-- ==== Sys2Proof/Tests/Slice0.lean ====
section
/-! SUPPORT. Tests: terms that WellFormed refuses, states that meet the hypotheses of the statements, clause by clause at
the ends of their ranges, and results with the values that the spec gives. -/

namespace Sys2Proof.Tests

set_option Elab.async false

open Sys2Proof Sys2Proof.Machine

/-! ## Small states -/

/-- Out of PERST_N with the counters running, in an operating state. -/
def live (o : OpState) : State :=
  { State.reset with
    watch := { Watch.reset with perstN := true }
    dev := { Dev.reset with gs := { Global.reset with op := o }, tb := { TimeBase.reset with running := true } } }

/-- `live .ready` with a change of its device. -/
def at_ (f : Dev → Dev) : State :=
  let s := live .ready
  { s with dev := f s.dev }

/-- A command's words posted in slot 0, at the head of the doorbell order. -/
def post (d : Dev) (ws : List Nat) : Dev :=
  d.onHost fun h => { h with queue := [0], slots := h.slots.modify 0 fun x => { x with st := .posted, cmd := fit 32 0 (ws.map w36) } }

def posted (o : OpState) (ws : List Nat) : State :=
  let s := live o
  { s with dev := post s.dev ws }

def after (s : State) (i : Instr) : State :=
  match exec i s with
  | .next t => t
  | _ => s

def isNext (r : Host.Outcome State Fault Refusal) : Bool :=
  match r with
  | .next _ => true
  | _ => false

def front (s : State) (i : Instr) : State := { s with pending := [i] }

/-- A frame tick at 25 °C. -/
def tick : TickInputs := { temps := List.replicate 24 200, late := [] }

/-- A gated frame. -/
def gatedFrame (n : Nat) : FrameInfo :=
  { frame := n, k := 16, tick := n * 65536, length := 65536, gated := true, stretch := n, runFrom := 0, leadIn := false, inRun := true, cold := false,
    unlocked := false, holdover := false, refStep := false, adapted := false, moved := false, lateGroups := [], lateAll := false,
    lateness := 0, noStamps := false, gen := 0, epoch := 0, selChanged := [], trig := [], forced := [], unpublished := true }

def emptyRec (n : Nat) : FrameRec :=
  { frame := n, stamps := [], mode := .quad, lostFifo := 0, lostCheck := 0, runtRej := 0, runtKept := 0, disagree := 0,
    lineStar := List.replicate 5 0, quadEdges := 0, stampCheck := 0, sorted := 0, unsettledA := false, unsettledB := false,
    settledA := true, settledB := true, switched := false, bankDown := false, saturated := false, calSlew := false, offPin := [],
    cfg := ChanCfg.reset, thrA := 5461, hysA := 10, thrB := 5461, settledAtEnd := true, temp := 200, ncoStep := 0, closed := false,
    digest := [], jitter := [], hist := [] }

/-- A settled comparator at LOW, in TRACK. -/
def settledComp : Comparator := { Comparator.reset with mode := .track, settled := true }

/-! ## Well-formed commands -/

/-- A suitable flash target of the highest channel, with a factory mark on its last block, and one of channel 0. -/
def flash7 : Target :=
  { channel := 7, chipEnable := 3, oneBit := true, qualified := true, pageKiB := 16, spare := 448, planes := 2, blocksPerPlane := 8
    pagesPerBlock := 64, ratedCycles := 10000, tProg := 300, tBers := 5000, factoryBad := [15] }

/-- One term for each check of WellFormed, each just outside it. -/
def illFormed : List Instr :=
  [.atlasFormat 0 [{ flash7 with channel := 8 }], .atlasOpen 0 [{ flash7 with chipEnable := 4 }], .atlasFormat 0 [flash7, flash7],
   .atlasFormat 0 [{ flash7 with planes := 0 }], .atlasFormat 0 [{ flash7 with planes := 8 }],
   .atlasFormat 0 [{ flash7 with blocksPerPlane := 2 ^ 20 }], .atlasFormat 0 [{ flash7 with factoryBad := [16] }],
   .refEdge [⟨5, 0, 64⟩], .syncMarker 0 [⟨0, 0, 63⟩], .syncProbeReceived [⟨0, 0, 1536⟩], .probeEcho ⟨0, 0, 1536⟩ [],
   .selfTest 0 [5] [], .selfTest 0 [] [96], .renderStart 16, .renderDone 16, .tvRcWrite 256 0, .erPendWrite 12 0, .erPendRead 12,
   .erSrcCfgWrite 384 0, .comparatorAEdge ⟨96, true, 0⟩, .comparatorBEdge ⟨96, true, 0⟩, .lineRead 96 [],
   .lineRead 0 [⟨5, 0, 64⟩], .lineRead 0 [⟨0, 0, 63⟩], .lineRead 0 [⟨0, 0, 1536⟩], .stampRetire 96 0 false,
   .stampCheck 96 0 true false 0, .comparatorSettled 96 false false 0, .digestClose 96, .lutCandidateBuilt 99 0 [] [],
   .lutCandidateBuilt 0 5 [] [], .lutCandidateBuilt 0 0 [⟨1536, 1⟩] [], .lutCandidateBuilt 0 0 [] [⟨0, none, some 5, none⟩],
   .lutCandidateBuilt 0 0 [] [⟨0, some 5, none, some 5⟩], .lutCandidateBuilt 0 0 [] [⟨0, some 1536, none, none⟩],
   .trigOutActive 8, .trigOutInactive 8, .trigEdge 8 true 0, .traverseCommit 256, .contourDecay 16, .levelEyeStep 16,
   .thermalEvaluation [], .thermalEvaluation (List.replicate 24 1024), .thermalEvaluation (List.replicate 24 (-1025)),
   .frameTick ⟨[], []⟩, .frameTick ⟨List.replicate 24 0, [⟨31, 0⟩]⟩, .eventSourceAssert 384 true, .monitorExcursion 16 0,
   .latchPeriodEnd 16, .supplyFault 8, .partitionReady 57, .partitionStuck 57, .eccError (.tableEntry 96 0) true,
   .eccError (.tableEntry 0 5) true, .eccError (.reducerSum 96) true, .eccError (.surveyMemory 31) true,
   .eccError (.captureWord (2 ^ 32)) true, .eccError (.traverseWord 256 0) true, .eccError (.gazetteer (2 ^ 20)) true, .holdupMeasured 4096, .flashProgramDone 8 false true,
   .flashReadDone 8 (.hard 0) .journal, .smbusBlockWrite 0 256 true 0 0, .registerWrite ⟨false, 0, 3, 0⟩]

theorem test_wellFormed_refuses : illFormed.all (fun i => !i.wellFormed) = true := by decide +kernel

theorem test_wellFormed_takes : (Instr.lineRead 95 [⟨4, 0, 64⟩, ⟨0, 0, 1535⟩]).wellFormed = true ∧
    (Instr.frameTick tick).wellFormed = true ∧ (Instr.atlasOpen 0 [flash7]).wellFormed = true ∧ (Instr.registerWrite ⟨true, 0, 8, 0⟩).wellFormed = true ∧
    (Instr.lutCandidateBuilt 0 4 [⟨1535, 1⟩] [⟨0, some 5, some 6, some 7⟩]).wellFormed = true := by decide +kernel

/-! ## The queue and statements about every command -/

theorem test_step_queue : (front (live .ready) .erClaimH).pending = [.erClaimH] ∧ State.reset.pending = [] ∧
    (after (front State.reset .erClaimH) .erClaimH).pending = [.erClaimH] := by decide +kernel

/-- A state between two steps other than that of reset, with an enabled entry of ER_WATCH, and a step from it. -/
def between : State :=
  let s := live .ready
  { s with watch := { s.watch with postedState := .ready, entries := s.watch.entries.set 31 ⟨341, 4, true⟩ }
           pending := [.gsFlagsWrite 1 0] }

theorem test_settled_steps : Settled between ∧ isNext (step between) = true := by
  refine ⟨⟨by decide, by decide, by decide, by decide, by decide, by decide, ?_, by decide +kernel, by decide +kernel, ?_⟩,
    by decide +kernel⟩
  · intro i hi e he
    subst he
    revert i
    decide +kernel
  · intro _ n x hx
    have h : ∀ y ∈ between.relay.sources, levelMet y.cfg.sense y.level = true → y.pend = true := by decide +kernel
    intro _ _ hl
    exact h x (List.mem_of_getElem? hx) hl

theorem test_relay_only_named : writesRelay (.gsFlagsWrite 1 0) = false ∧ isNext (exec (.gsFlagsWrite 1 0) (live .ready)) = true := by
  decide +kernel

theorem test_watch_only_named : writesWatch (.erClaimH) = false ∧ isNext (exec .erClaimH (live .ready)) = true := by decide +kernel

theorem test_store_only_named : writesStore (.digestClose 95) = false ∧ isNext (exec (.digestClose 95) (live .ready)) = true := by
  decide +kernel

/-- The first and the last word of the store are listed. -/
def stored : State := at_ fun d => d.onCap fun c => { c with mem := [(0, 1), (2 ^ 32 - 1, 0xFFFFFFFFF)] }

theorem test_store_canonical : Mem.wf stored.dev.cap.mem ∧ isNext (step (front stored (.frameTick tick))) = true := by decide +kernel

theorem test_flags_stay : resetsMain .erClaimH = false ∧ isNext (exec .erClaimH (live .ready)) = true := by decide +kernel

theorem test_frame_only_ticks : resetsMain .refAbsent = false ∧ isNext (exec .refAbsent (live .ready)) = true := by decide +kernel

theorem test_frame_advances : let s := live .ready
    s.watch.perstN = true ∧ s.dev.tb.running = true ∧ s.dev.tb.align.move = none ∧ s.dev.tb.returnDue = none ∧
    s.dev.fw.deferred = [] ∧ s.boot.running = false ∧ (after s (.frameTick tick)).dev.tb.frame = 1 ∧
    (after s (.frameTick tick)).dev.tb.tickCount = 65536 := by decide +kernel

/-- Two sources claimed, the upper one over the lower. -/
def claimedTwo : State :=
  let s := live .ready
  { s with relay := { s.relay with stack := [⟨316, 15, false⟩, ⟨0, 0, false⟩] } }

theorem test_stack_rises : claimedTwo.relay.stack.Pairwise (fun a b => b.prio < a.prio) ∧
    isNext (step (front claimedTwo (.erCompleteH 316))) = true := by decide +kernel

/-! ## Acceptance, doorbell and cancel -/

theorem test_waits_its_turn : mailboxOf (.identify 1) = some (1, mbIdentify) ∧
    (posted .ready [0x001]).dev.next mbIdentify.form 1 = false ∧ (posted .boot [0x001]).dev.next mbIdentify.form 0 = false := by
  refine ⟨rfl, by decide +kernel, by decide +kernel⟩

theorem test_refuses_header : let s := posted .ready [0x1001]
    s.dev.next mbIdentify.form 0 = true ∧ mbIdentify.form.badHeader (s.dev.cmdOf 0) = true ∧
    ((after s (.identify 0)).dev.slot 0).error = 0x11 := by decide +kernel

/-- SET_CAL_POLICY with a reserved bit at 1: word 1. -/
theorem test_refuses_parameter : let s := posted .ready [0x1402, 0x800000000]
    s.dev.next mbSetCalPolicy.form 0 = true ∧ mbSetCalPolicy.form.badHeader (s.dev.cmdOf 0) = false ∧
    leastFault (mbSetCalPolicy.faultsOf (s.dev.cmdOf 0)) = some 1 ∧
    ((after s (.setCalPolicy 0)).dev.slot 0).resp.head? = some 0x001000000 := by decide +kernel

^^^^^^^^^^^^^^^^

**Work required**
Extract the lines of the preceding material that run from the line with "the lower. -/" through the line with "theorem test_stack_rises : claimedTwo.relay.stack.Pairwise", inclusive, reproducing them exactly and adding nothing.

**Task result**
/-- Two sources claimed, the upper one over the lower. -/
def claimedTwo : State :=
  let s := live .ready
  { s with relay := { s.relay with stack := [⟨316, 15, false⟩, ⟨0, 0, false⟩] } }

theorem test_stack_rises : claimedTwo.relay.stack.Pairwise (fun a b => b.prio < a.prio) ∧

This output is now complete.